## PROBLEM REQUIREMENTS:
Only the lines from the one containing "[.mil] s t) ∧" through the last line of the entries are wanted. Transcribe them exactly.

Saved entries
/-- R142, R150–R152: engine-port transfers. The first transfer that has not begun begins, or ends where its descriptor is bad; a line moves: two stream words
into data memory, data memory onto the output queue, a line received into data memory, or a line into a Millrace write; an ended transfer leaves the list,
its STATUS is written, and any outcome but OK is counted. TRANSFER_BEGIN, TRANSFER_LINE, TRANSFER_COMPLETE. -/
def Obligations.TransfersRun : Prop :=
  ∀ (s : State) (n i : Nat) (x : Xfer) (pre post : List Xfer), s.clocked = true → n < 512 →
    let e := s.eddy n
    e.xfers = pre ++ x :: post → pre.length = i →
    let only := fun (t : State) => ∀ m, m ≠ n → t.eddy m = s.eddy m
    let moved := fun (y : Xfer) (t : State) => (t.eddy n).xfers = pre ++ y :: post
    (x.begun = false → pre.all (fun y => y.begun) = true → Answers (.transferBegin n) s fun t =>
      moved { x with begun := true, status := if x.descBad then .dmemUncorr else if x.badDesc then .badDesc else .pending } t ∧
      t.eddy n = { e with xfers := (t.eddy n).xfers } ∧ only t ∧ Within [.eddies] s t) ∧
    (x.begun = true → e.lockedBy = none →
      (∀ a b q, x.op = 2 → x.status = .pending → x.moved < x.lines → e.streamBehind i 2 = false → e.queues.inQ = a :: b :: q →
        Answers (.transferLine n i []) s fun t =>
        moved { x with moved := x.moved + 1 } t ∧ (t.eddy n).queues = { e.queues with inQ := q } ∧
        (t.eddy n).data = writeData e.data ((x.loc + 64 * x.moved) / 4) (wordsOf 16 (a.toNat + b.toNat * 2 ^ 256)) ∧ only t ∧ Within [.eddies] s t) ∧
      (x.op = 3 → x.status = .pending → x.moved < x.lines → e.streamBehind i 3 = false → e.queues.outQ.length ≤ 14 →
        Answers (.transferLine n i []) s fun t =>
        let v := readData e.data ((x.loc + 64 * x.moved) / 4) 16 % 2 ^ 512
        moved { x with moved := x.moved + 1 } t ∧
        (t.eddy n).queues = { e.queues with outQ := e.queues.outQ ++ [BitVec.ofNat 256 v, BitVec.ofNat 256 (v / 2 ^ 256)] } ∧
        (t.eddy n).data = e.data ∧ only t ∧ Within [.regs, .agg, .eddies] s t) ∧
      (∀ k v rest, x.op = 0 → x.got = (k, v, false) :: rest → Answers (.transferLine n i []) s fun t =>
        moved { x with got := rest, moved := x.moved + 1 } t ∧ (t.eddy n).data = writeData e.data ((x.loc + 64 * k) / 4) (wordsOf 16 v) ∧
        (t.eddy n).queues = e.queues ∧ only t ∧ Within [.eddies] s t) ∧
      (x.op = 1 → x.status = .pending → x.sent < x.lines → s.qLevel ((s.ep (0xC0 + n / 4)).reqIn) < 31 → Answers (.transferLine n i []) s fun t =>
        let p := t.pkt s.mil.next
        moved { x with sent := x.sent + 1 } t ∧ (t.ep (0xC0 + n / 4)).reqIn = (s.ep (0xC0 + n / 4)).reqIn ++ [s.mil.next] ∧
        hget p.hdr hTYPE = tWR ∧ hget p.hdr hDST = x.word 2 % 1024 ∧ p.flits = [(e.lineAt (x.loc + 64 * x.sent), false)] ∧
        p.origin = .engine n x.desc x.sent 1 ∧ (t.eddy n).data = e.data ∧ only t ∧ Evolves s t)) ∧
    (x.ended = true → e.lockedBy = none → (x.op = 2 ∨ x.op = 3 → e.streamBehind i x.op = false) → Answers (.transferComplete n i []) s fun t =>
      let st := if x.status = .pending then XStatus.ok else x.status
      (t.eddy n).xfers = pre ++ post ∧ (t.eddy n).data = smSet 0 e.data ((x.desc + 0x18) / 4) (BitVec.ofNat 32 (st.code + x.moved * 2 ^ 16)) ∧
      (t.eddy n).queues = e.queues ∧ (st = .ok → s.wordsBut t []) ∧
      (st ≠ .ok → t.fget (rXPORT_ERR n) fXPORT_ERR_COUNT = satInc 16 (s.fget (rXPORT_ERR n) fXPORT_ERR_COUNT) ∧
        t.bit (rIRQ_RAW (PageKind.eddy.addr n)) 3 = true) ∧ only t ∧ Within [.regs, .agg, .eddies] s t)

/-! ### Millrace -/

/-- R160, R162, R176, R183, R184, R489: the ingress of an endpoint takes a request. It is stamped: SRC is the endpoint, and DEV, STALL and KEY are those of
the endpoint's word. Where a check of R489 fails, it never enters the mesh and completes at once with that status, recorded in EP_ERR_LAST. Otherwise the
tracker holds it under its TAG, and it enters the mesh at the endpoint's router once enough of it is in the queue. A header offered by a tenant design goes
the same way; flits of a packet already in the mesh follow it, and flits of a refused one are discarded. Nothing is taken from a port that is not connected.
PACKET_INGRESS. -/
def Obligations.IngressStampsAndChecks : Prop :=
  ∀ (s : State) (e : Nat), s.clocked = true → e < 0x195 →
    let ready := fun (p : Pkt) => decide (clampCt (s.fget (rEPQ_CTL e) fEPQ_CTL_CT_IN) ≤ p.nflits) || p.eop
    (∀ (i : Nat) (q : List Nat), (s.ep e).reqIn = i :: q → (∀ j ∈ i :: q, j < s.mil.next ∧ (s.pkt j).accepted = false) →
      let p := s.pkt i
      let h := s.stamp e p
      p.origin = .tenant → isRsp p.hdr = false → fEP_CFG_VALID.get (s.idWord e p) = 1 →
      (hget h hSRC = e ∧ hget h hDEV = fEP_CFG_DEV.get (s.idWord e p) ∧ hget h hSTALL = fEP_CFG_STALL.get (s.idWord e p) ∧
        hget h hKEY = fEP_CFG_KEY.get (s.idWord e p) ∧ hget h hDST = hget p.hdr hDST ∧ hget h hTAG = hget p.hdr hTAG ∧ hget h hADDR = hget p.hdr hADDR) ∧
      (∀ st, s.ingressCheck e p h = some st → Answers (.ingress e (.queued 0)) s fun t =>
        t.pkt i = Pkt.none ∧ (t.ep e).reqIn = q.filter (fun j => j ≠ i) ∧
        (t.ep e).rspOut = (s.ep e).rspOut.filter (fun j => j ≠ i) ++ [s.mil.next] ∧
        hget (t.pkt s.mil.next).hdr hSTATUS = st ∧ hget (t.pkt s.mil.next).hdr hTAG = hget p.hdr hTAG ∧ hget (t.pkt s.mil.next).hdr hDST = e ∧
        hget (t.pkt s.mil.next).hdr hTYPE = rspTypeOf (hget p.hdr hTYPE) ∧ (t.pkt s.mil.next).flits = [] ∧
        t.rd32 (rEP_ERR_LAST e) = 2 ^ 31 + st * 2 ^ 27 + hget p.hdr hDST * 2 ^ 17 + hget p.hdr hTAG * 2 ^ 7 ∧
        t.bit (rIRQ_RAW (PageKind.milEp.addr e)) 0 = true ∧ (∀ a b, t.trackAt a b = s.trackAt a b) ∧ (∀ m, m ≠ e → t.ep m = s.ep m) ∧
        s.wordsBut t [rEP_ERR_CNT e, rEP_ERR_LAST e, rIRQ_RAW (PageKind.milEp.addr e)] ∧ Within [.regs, .agg, .mil, .fresh] s t) ∧
      (s.ingressCheck e p h = none → Answers (.ingress e (.queued 0)) s fun t =>
        let goes := ready p && (s.ep e).curIn.isNone
        t.trackAt e (hget p.hdr hTAG) = some ⟨h, false, .tenant⟩ ∧
        t.pkt i = { p with hdr := h, accepted := true, place := if goes then .router (epRouter e) (4 + epLocal e) else p.place } ∧
        t.ep e = (if goes then { s.ep e with reqIn := q, curIn := if p.eop then none else some i } else s.ep e) ∧
        (∀ m, m ≠ e → t.ep m = s.ep m) ∧ (∀ j, j ≠ i → t.pkt j = s.pkt j) ∧ Within [.mil, .tally] s t)) ∧
    (∀ hdr flits eop, isFabricPort e = true → s.portConnected e = true → (s.ep e).skipIn = 0 → s.openIn e = none → (s.ep e).reqIn = [] → isRsp hdr = false →
      let p := { mkPkt hdr flits .inQ false .tenant with eop := eop }
      s.ingressCheck e p (s.stamp e p) = none → Answers (.ingress e (.header hdr flits eop)) s fun t =>
        t.trackAt e (hget hdr hTAG) = some ⟨s.stamp e p, false, .tenant⟩ ∧ (t.pkt s.mil.next).hdr = s.stamp e p ∧ (t.pkt s.mil.next).flits = flits ∧
        (t.pkt s.mil.next).eop = eop ∧ (ready p = true → (t.pkt s.mil.next).place = .router (epRouter e) (4 + epLocal e) ∧ (t.ep e).reqIn = []) ∧
        (ready p = false → (t.pkt s.mil.next).place = .inQ ∧ (t.ep e).reqIn = [s.mil.next]) ∧ (∀ j, j ≠ s.mil.next → t.pkt j = s.pkt j) ∧
        Within [.mil, .tally] s t) ∧
    (∀ hdr flits eop, s.portConnected e = false → Answers (.ingress e (.header hdr flits eop)) s fun t => t = s) ∧
    (∀ flits eop, (s.ep e).skipIn ≠ 0 → Answers (.ingress e (.more flits eop)) s fun t =>
      t.ep e = { s.ep e with skipIn := b2n (!eop) } ∧ (∀ m, m ≠ e → t.ep m = s.ep m) ∧ (∀ j, t.pkt j = s.pkt j) ∧ Within [.mil] s t) ∧
    (∀ i flits eop, (s.ep e).skipIn = 0 → (s.ep e).curIn = some i → Answers (.ingress e (.more flits eop)) s fun t =>
      t.pkt i = { s.pkt i with flits := (s.pkt i).flits ++ flits, eop := eop } ∧ t.ep e = { s.ep e with curIn := if eop then none else some i } ∧
      (∀ m, m ≠ e → t.ep m = s.ep m) ∧ (∀ j, j ≠ i → t.pkt j = s.pkt j) ∧ Within [.mil, .tally] s t)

## SOLUTION TO THIS PROBLEM:
      t.ep e = { s.ep e with skipIn := b2n (!eop) } ∧ (∀ m, m ≠ e → t.ep m = s.ep m) ∧ (∀ j, t.pkt j = s.pkt j) ∧ Within [.mil] s t) ∧
    (∀ i flits eop, (s.ep e).skipIn = 0 → (s.ep e).curIn = some i → Answers (.ingress e (.more flits eop)) s fun t =>
      t.pkt i = { s.pkt i with flits := (s.pkt i).flits ++ flits, eop := eop } ∧ t.ep e = { s.ep e with curIn := if eop then none else some i } ∧
      (∀ m, m ≠ e → t.ep m = s.ep m) ∧ (∀ j, j ≠ i → t.pkt j = s.pkt j) ∧ Within [.mil, .tally] s t)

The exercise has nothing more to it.